Rabindranath Tagore envisioned an education that was deeply rooted in one’s immediate surroundings but connected to the cultures of the wider world, predicated upon pleasurable learning and individualised to the personality of the child. He felt that a curriculum should revolve organically around nature with classes held in the open air under the trees to provide for a spontaneous appreciation of the fluidity of the plant and animal kingdoms, and seasonal changes.
The liberal arts (Latin: artes liberales) are those subjects or skills that in classical antiquity were considered essential for a free person (Latin: liberal, "worthy of a free person") to know in order to take an active part in civic life, something that (for Ancient Greece) included participating in public debate, defending oneself in court, serving on juries, and most importantly, military service. Grammar, rhetoric, and logic were the core liberal arts, while arithmetic,geometry, the theory of music, and astronomy also played a (somewhat lesser) part in education. In modern times, liberal arts education is a term that can be interpreted in different ways. It can refer to certain areas of literature, languages, art history, music history, philosophy, history, mathematics, psychology, and science. It can also refer to studies on a liberal arts degree program. For example, Harvard University offers a Master of Liberal Arts degree, which covers biological and social sciences as well as the humanities. For both interpretations, the term generally refers to matters not relating to the professional, vocational, or technical curricula. ~ Wikipedia
Education is freedom with responsibility, and this is only possible when our minds are free, we learn to delve deep within and think how each of our actions will affect the people around us. My favourite poem is that of Tagore, and this is what the whole liberal arts philosophy is all about:
Where the mind is without fear and the head is held high
Where knowledge is free
Where the world has not been broken up into fragments
By narrow domestic walls
Where words come out from the depth of truth
Where tireless striving stretches its arms towards perfection
Where the clear stream of reason has not lost its way
Into the dreary desert sand of dead habit
Where the mind is led forward by thee
Into ever-widening thought and action
Into that heaven of freedom, my Father, let my country awake
The world today feels the need for liberal arts education much more than professional, vocational, or technical curricula. East scores over west as historically east has been the cradle of civilisations and culture, the west today looks to the east for traditions and learning from the spiritual past. Education must be beyond simple experiments and research and should work to build our spiritual quotient.

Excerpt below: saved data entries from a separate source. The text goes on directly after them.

theorem par : t.par = s.par := (congrArg State.par h).trans rfl
theorem st : t.st = s.st := (congrArg State.st h).trans rfl
theorem cnt : t.cnt = s.cnt := (congrArg State.cnt h).trans rfl
theorem buf : t.buf = s.buf := (congrArg State.buf h).trans rfl
theorem busy : t.busy = s.busy := (congrArg State.busy h).trans rfl

end State.ChangesOnlyWork

/-- An outcome has one next state. -/
theorem next_unique {o : Host.Outcome State Fault Refusal} {t u : State} (ht : o = .next t) (hu : o = .next u) :
    u = t := Host.Outcome.next.inj (hu.symm.trans ht)

theorem rawDecode_changesOnlyWork (s : State) : s.ChangesOnlyWork (rawDecode s) := by
  rcases rawDecode_cases s with ⟨e, he⟩ | hs | ⟨v, e, he⟩ | ⟨v, S, _, he⟩
  · rw [he]; rfl
  · exact hs.symm ▸ rfl
  · rw [he]; rfl
  · rw [he]; rfl

theorem readerResult_changesOnlyWork (s : State) (r : Except Exc Int) : s.ChangesOnlyWork (readerResult s r) := by
  rcases readerResult_cases s r with ⟨v, hv⟩ | ⟨e, he⟩
  · rw [hv]; rfl
  · rw [he]; rfl

theorem execNavGps_changesOnlyWork (s : State) : Lands s.ChangesOnlyWork (execNavGps s) := by
  rcases execNavGps_cases s with ⟨e, he⟩ | ⟨F, hF⟩
  · exact ⟨_, he, rfl⟩
  · rcases selectSubframe_cases (s.setFrm F) with ⟨x, hx⟩ | ⟨n, hn⟩
    · exact ⟨_, hF.trans hx, rfl⟩
    · exact ⟨_, hF.trans hn, rfl⟩

theorem execTrkRaw_changesOnlyWork (s : State) : Lands s.ChangesOnlyWork (execTrkRaw s) := by
  rcases execTrkRaw_cases s with ⟨e, he⟩ | he | he
  · exact ⟨_, he, rfl⟩
  · exact ⟨_, he, rawDecode_changesOnlyWork s⟩
  · exact ⟨_, he, rfl⟩

theorem execTrkNav_changesOnlyWork (s : State) : Lands s.ChangesOnlyWork (execTrkNav s) := by
  rcases execTrkNav_cases s with ⟨e, he⟩ | he | he
  · exact ⟨_, he, rfl⟩
  · exact he ▸ execNavGps_changesOnlyWork s
  · exact ⟨_, he, rfl⟩

theorem dispatchMessage_changesOnlyWork (s : State) : Lands s.ChangesOnlyWork (dispatchMessage s) := by
  rcases dispatchMessage_cases s with he | he | he
  · exact he ▸ execTrkRaw_changesOnlyWork s
  · exact he ▸ execTrkNav_changesOnlyWork s
  · exact ⟨_, he, rfl⟩

/-- An operation below the byte level ends in a next state, whatever state it runs in, and changes only the working
state, the result output and the pending events. -/
theorem exec_inner_changesOnlyWork {i : Instr} (hi : Inner i) (s : State) : Lands s.ChangesOnlyWork (exec i s) := by
  obtain ⟨k, hk⟩ := hi
  cases i with
  | syncIdleHit => cases hk
  | syncIdleMiss b => cases hk
  | syncSeen1Hit => cases hk
  | syncSeen1Miss b => cases hk
  | syncAccAppend b => cases hk
  | trkRaw => exact execTrkRaw_changesOnlyWork s
  | trkNav => exact execTrkNav_changesOnlyWork s
  | ignore c i => exact ⟨_, rfl, rfl⟩
  | rawT6 => exact ⟨_, rfl, rawDecode_changesOnlyWork s⟩
  | rawOther t => exact ⟨_, rfl, rfl⟩
  | navGps => exact execNavGps_changesOnlyWork s
  | navOther g => exact ⟨_, rfl, rfl⟩
  | sf1 => exact ⟨_, rfl, rfl⟩
  | sf23 lo => exact ⟨_, rfl, rfl⟩
  | sf45 lo => exact ⟨_, rfl, rfl⟩
  | sfBad x => exact ⟨_, rfl, rfl⟩
  | rdU8 off => exact ⟨_, rfl, readerResult_changesOnlyWork s _⟩
  | rdU16 off => exact ⟨_, rfl, readerResult_changesOnlyWork s _⟩
  | rdU32 off => exact ⟨_, rfl, readerResult_changesOnlyWork s _⟩
  | rdI32 off => exact ⟨_, rfl, readerResult_changesOnlyWork s _⟩
  | rdI64 off => exact ⟨_, rfl, readerResult_changesOnlyWork s _⟩
  | bfU a n => exact ⟨_, rfl, rfl⟩
  | bfS a n => exact ⟨_, rfl, rfl⟩

/-- An inner key selects an operation below the byte level, or none. -/
theorem inner_of_decodeInner {k : InnerKey} {i : Instr} (h : decodeInner k = .ok i) : Inner i := by
  cases k with
  | frame opc =>
    obtain rfl := Except.ok.inj h
    unfold decodeFrame
    split_ifs <;> exact ⟨_, rfl⟩
  | raw t =>
    obtain rfl := Except.ok.inj h
    unfold decodeRaw
    split_ifs <;> exact ⟨_, rfl⟩
  | nav g =>
    obtain rfl := Except.ok.inj h
    unfold decodeNav
    split_ifs <;> exact ⟨_, rfl⟩
  | subframe x =>
    obtain rfl := Except.ok.inj h
    unfold decodeSubframe
    split_ifs <;> exact ⟨_, rfl⟩
  | reader r off a n =>
    replace h : decodeReader r off a n = .ok i := h
    unfold decodeReader at h
    split_ifs at h <;> cases h <;> exact ⟨_, rfl⟩

theorem runKey_inner_changesOnlyWork {k : InnerKey} {s t : State} (h : runKey (decodeInner k) s = .next t) :
    s.ChangesOnlyWork t := by
  cases hk : decodeInner k with
  | error r => simp [runKey, hk] at h
  | ok i =>
    obtain ⟨u, hu, hwork⟩ := exec_inner_changesOnlyWork (inner_of_decodeInner hk) s
    obtain rfl : u = t := by simpa [runKey, hk, hu] using h
    exact hwork

/-- `t` is `s` with the synchronizer back in `IDLE` and the buffer counted as empty; the message a frame brought may
have left its marks elsewhere. -/
structure State.BackToIdle (s t : State) : Prop where
  par : t.par = s.par
  st : t.st = .idle
  cnt : t.cnt = 0
  buf : t.buf = s.buf
  busy : s.busy = false → t.busy = false

/-- A discarded frame leaves the block idle, and so does a message, which raises `busy` only for itself. -/
theorem handOn_backToIdle {s t : State} {f : FrameRec} (h : handOn (s.setSync .idle 0) f = .next t) :
    s.BackToIdle t := by
  rcases handOn_cases (s.setSync .idle 0) f with ⟨_, _, he⟩ | ⟨_, he⟩
  · obtain rfl := next_unique he h
    exact ⟨rfl, rfl, rfl, rfl, id⟩
  · obtain ⟨u, hu, hwork⟩ := dispatchMessage_changesOnlyWork
      (((s.setSync .idle 0).beginMessage f.cls f.id f.payload).emit [.frame f])
    rw [he, hu] at h
    obtain rfl := Host.Outcome.next.inj h
    exact ⟨hwork.par, hwork.st, hwork.cnt, hwork.buf, fun _ => rfl⟩

theorem complete_backToIdle {s t : State} {L : Nat} (h : complete s L = .next t) : s.BackToIdle t := by
  unfold complete at h
  split at h
  · cases h
  · exact handOn_backToIdle h

end Sys2Proof.Machine
end

section
/-! PROOFS. What an accepted byte can do (41_frame_sync.md R180 to R188), and what one step can do, said once as
inversions: from the next state to the ways it can have come about. -/

namespace Sys2Proof.Machine

/-- The length bytes of the buffer, as `complete` and the overflow guard read them. -/
theorem declaredLength_eq_ok {m : Memory} {L : Nat} : declaredLength m = .ok L ↔ m.declares L := by
  constructor
  · intro h
    cases h2 : m.read 2 with
    | none => simp [declaredLength, Memory.fetchRange, Memory.fetch, h2] at h
    | some lo =>
      cases h3 : m.read 3 with
      | none => simp [declaredLength, Memory.fetchRange, Memory.fetch, h2, h3] at h
      | some hi => exact ⟨lo, hi, h2, h3, (Except.ok.inj ((declaredLength_ok h2 h3).symm.trans h)).symm⟩
  · rintro ⟨lo, hi, h2, h3, rfl⟩
    exact declaredLength_ok h2 h3

theorem decodeByte_idle : ∀ b : Byte, decodeByte (byteKey .idle b) =
    .ok (if b = 0xB5 then .syncIdleHit else .syncIdleMiss b) := by decide

theorem decodeByte_seen1 : ∀ b : Byte, decodeByte (byteKey .seen1 b) =
    .ok (if b = 0x62 then .syncSeen1Hit else .syncSeen1Miss b) := by decide

theorem decodeByte_acc : ∀ b : Byte, decodeByte (byteKey .acc b) = .ok (.syncAccAppend b) := by decide

/-- Everything an accepted byte can do. -/
theorem acceptByte_cases (b : Byte) (s : State) :
    (s.st = .idle ∧ (acceptByte b s = .next (s.setSync .seen1 s.cnt) ∨ acceptByte b s = .next s)) ∨
    (s.st = .seen1 ∧ (acceptByte b s = .next (s.setSync .acc 0) ∨ acceptByte b s = .next (s.setSync .idle s.cnt))) ∨
    (s.st = .acc ∧ acceptByte b s = execSyncAccAppend b s) := by
  unfold acceptByte
  cases hst : s.st with
  | idle =>
    rw [decodeByte_idle]
    split_ifs
    · exact .inl ⟨rfl, .inl rfl⟩
    · exact .inl ⟨rfl, .inr rfl⟩
  | seen1 =>
    rw [decodeByte_seen1]
    split_ifs
    · exact .inr (.inl ⟨rfl, .inl rfl⟩)
    · exact .inr (.inl ⟨rfl, .inr rfl⟩)
  | acc =>
    rw [decodeByte_acc]
    exact .inr (.inr ⟨rfl, rfl⟩)

/-- The state once byte `b` is stored at `cnt` and counted, before the length tests (41_frame_sync.md R185). -/
def State.stored (s : State) (b : Byte) : State :=
  { s with buf := s.buf.write s.cnt.toNat b, cnt := s.cnt + 1 }

/-- An append keeps accumulating, the header unfinished or the frame incomplete and small enough, or it takes the
block back to `IDLE`: an overflow, or the frame's last byte. -/
theorem execSyncAccAppend_next {b : Byte} {s t : State} (h : execSyncAccAppend b s = .next t) :
    s.cnt.toNat < s.par.bufCap ∧
    ((t = s.stored b ∧ (s.cnt.toNat + 1 < 4 ∨ 4 ≤ s.cnt.toNat + 1 ∧ ∃ L, (s.stored b).buf.declares L ∧
        ¬(s.cnt.toNat + 1 = 4 ∧ s.par.bufCap < L + 6) ∧ s.cnt.toNat + 1 ≠ L + 6)) ∨
      (s.stored b).BackToIdle t) := by
  rcases execSyncAccAppend_cases b s with ⟨_, he⟩ | ⟨hcnt, he⟩
  · simp [he] at h
  refine ⟨hcnt, ?_⟩
  replace h : afterAppend (s.stored b) (s.cnt.toNat + 1) = .next t := he.symm.trans h
  rcases afterAppend_cases (s.stored b) (s.cnt.toNat + 1) with
    ⟨hc, he⟩ | ⟨hc, ⟨e, _, he⟩ | ⟨L, hL, ⟨_, _, he⟩ | ⟨_, _, he⟩ | ⟨hfits, hne, he⟩⟩⟩
  · exact .inl ⟨next_unique he h, .inl hc⟩
  · simp [he] at h
  · obtain rfl := next_unique he h
    exact .inr ⟨rfl, rfl, rfl, rfl, id⟩
  · exact .inr (complete_backToIdle (he.symm.trans h))
  · exact .inl ⟨next_unique he h, .inr ⟨hc, L, declaredLength_eq_ok.1 hL, hfits, hne⟩⟩

theorem acceptByte_par {b : Byte} {s t : State} (h : acceptByte b s = .next t) : t.par = s.par := by
  rcases acceptByte_cases b s with ⟨_, he | he⟩ | ⟨_, he | he⟩ | ⟨_, he⟩
  · simp [next_unique he h]
  · simp [next_unique he h]
  · simp [next_unique he h]
  · simp [next_unique he h]
  · rcases (execSyncAccAppend_next (he.symm.trans h)).2 with ⟨rfl, _⟩ | hidle
    · rfl
    · exact hidle.par

/-- The two things a move of the reset input can do. -/
theorem moveRst_cases (s : State) (level : Bool) : s.moveRst level = s.afterReset level ∨ s.moveRst level = s := by
  unfold State.moveRst
  split
  · exact .inl rfl
  · exact .inr rfl

/-- The ways `t` can follow `s` in one step: nothing runs, and a move of the environment may be used up; a reset,
of which only what `afterReset` gives and the parameters kept are said; an inner operation issued by itself; an
accepted byte. -/
inductive StepsTo (s : State) : State → Prop where
  | idles (is : List Input) : StepsTo s (s.setInq is)
  | resets (u : State) (level : Bool) (hpar : u.par = s.par) : StepsTo s (u.afterReset level)
  | runsInner {u : State} (hwork : s.clearOp.ChangesOnlyWork u) : StepsTo s u.deliver
  | acceptsByte {b : Byte} {rest : List Input} {u : State} (hacc : acceptByte b (s.setInq rest) = .next u) :
      StepsTo s u.deliver

theorem stepsTo_waitRst (s : State) : StepsTo s s.waitRst := by
  rcases waitRst_cases s with he | ⟨level, rest, _, he | he⟩
  · rw [he]; exact .idles s.inq
  · rw [he]; exact .resets (s.setInq rest) level rfl
  · rw [he]; exact .idles rest

/-- A reset inside a byte's step ends in the reset state: nothing is left of what the byte did but the events
delivered. -/
theorem stepsTo_of_takeMove {s t : State} (h : takeMove s = .next t) : StepsTo s t := by
  unfold takeMove at h
  split at h
  · obtain rfl := Host.Outcome.next.inj h
    exact .idles s.inq
  · obtain ⟨u, hu, rfl⟩ := onNext_eq_next.1 h
    exact .acceptsByte hu
  · obtain ⟨u, hu, rfl⟩ := onNext_eq_next.1 h
    have hpar := acceptByte_par hu
    exact .resets _ true hpar
  · rename_i level rest _
    obtain rfl := Host.Outcome.next.inj h
    rcases moveRst_cases (s.setInq rest) level with he | he
    · rw [he]; exact .resets (s.setInq rest) level rfl
    · rw [he]; exact .idles rest

/-- Every next state of a step follows in one of the four ways. -/
theorem stepsTo_of_step {s t : State} (h : step s = .next t) : StepsTo s t := by
  rcases step_cases s with ⟨_, he⟩ | ⟨_, k, _, he⟩ | ⟨_, _, _, he⟩ | ⟨_, _, _, he⟩
  · exact next_unique he h ▸ stepsTo_waitRst s
  · obtain ⟨u, hu, rfl⟩ := onNext_eq_next.1 (he.symm.trans h)
    exact .runsInner (runKey_inner_changesOnlyWork hu)
  · exact next_unique he h ▸ stepsTo_waitRst s
  · exact stepsTo_of_takeMove (he.symm.trans h)

/-- Settles O35: a reset keeps the parameters, and no operation writes them. -/
theorem parametersNeverChange : Obligations.ParametersNeverChange := by
  intro s t h
  cases stepsTo_of_step h with
  | idles is => rfl
  | resets u level hpar => exact hpar
  | runsInner hwork => exact hwork.par
  | acceptsByte hacc => exact (acceptByte_par hacc).trans (State.setInq_par s _)

end Sys2Proof.Machine
end

section
/-! PROOFS. The state invariant (10_state.md R49): it holds at reset and every step keeps it. Inside a step events
are pending, so a byte's operation is held to the invariant of the state after their delivery. -/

Education is freedom with responsibility
Education must help us build our perception beyond the five senses of perception: vision, hearing, smell, taste, and touch. This will only be possible with the growth of liberal arts education and not with a curriculum that focuses on professional, vocational, or technical curricula. There are today 14 different senses listed by psychologists and this is way beyound the five sensory perction of the physincal world. For example, there are many people who can sense impending weather changes. My mother could always sense when I was about to make a mess (the sense also known as "eyes in the back of the head"). And many people feel that they can sense when someone else is looking at them. No scientific proof for any of these senses, yet, liberal arts go way beyond the physical self and this is what makes the study of liberal arts more interesting and relevant today.
The term education encompasses a whole gamut of experimental learning which, in a school, is given through teachers in the classroom and often, more importantly, outside. It is the nature of the experience and how it is designed to be imparted that makes the difference between a good school and an ordinary school.
Liberal arts education is beyond simple Q&A and is more like fuzzy logic, helps us develop the creative infinite mind. The study of science and maths helps us become analytical and find simple solutions to for every day needs, while liberal arts will help us delve deep and go beyond the finite. Maths, Algebra, Geometry all work on the dictum of cause and effect and will limit us to finite answers. True freedom will only come about with the development of liberal arts education.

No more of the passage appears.